→ **Work instructions**
Among the lines below, keep only those from the one containing "command (R157). -/" through the one containing "abbrev SectorId := Fin 32", and reproduce them exactly.

(Stored data)
-- ==== Sys2Proof/Word.lean ====
section
/-! DEFINITION. The words and numbers of the CZ-4160: bus words, frame numbers, and the bounded names
(ports, sectors, cells, streams, zones, gates, link levels) that the spec's tables are keyed by. -/

namespace Sys2Proof

/-- A bus word of 32 bits: one transfer moves one of these (R152, R167). -/
abbrev Word := BitVec 32

/-- The 32-bit tag a master gives a command (R157). -/
abbrev Tag := BitVec 32

/-- A value of the 32-bit frame counter; sums wrap modulo 2^32 (R11). -/
abbrev FrameNo := BitVec 32

/-- A port, 0–3. -/
abbrev PortId := Fin 4

/-- A sector, 0–31. -/
abbrev SectorId := Fin 32

/-- A cell, 0–1,023; its number is sector × 32 + index (00_scope.md 0.5). -/
abbrev CellId := Fin 1024

/-- A replay stream, 0–15. -/
abbrev StreamId := Fin 16

/-- A gate zone, 0–15. -/
abbrev ZoneId := Fin 16

/-- A gate, 0–255. -/
abbrev GateId := Fin 256

/-- A link level, 0–7. -/
abbrev Level := Fin 8

/-- A station handle: the key of a station record, 0–65,535 (R15). -/
abbrev Handle := Nat

/-- A ticket handle: the key of a ticket record, 0–98,303 (R54). -/
abbrev TicketHandle := Nat

/-- An instant, in nanoseconds from an arbitrary origin (DESIGN CHOICE, log 4). -/
abbrev Instant := Nat

/-- A word number of the bus address space: the byte address divided by 4 (DEDUCED, log 23). -/
abbrev WordAddr := BitVec 22

/-- A table of records by number: pairs with strictly rising keys. -/
abbrev Table (α : Type) := List (Nat × α)

end Sys2Proof
end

→ **Response to this exercise**
/-- The 32-bit tag a master gives a command (R157). -/
abbrev Tag := BitVec 32

/-- A value of the 32-bit frame counter; sums wrap modulo 2^32 (R11). -/
abbrev FrameNo := BitVec 32

/-- A port, 0–3. -/
abbrev PortId := Fin 4

/-- A sector, 0–31. -/
abbrev SectorId := Fin 32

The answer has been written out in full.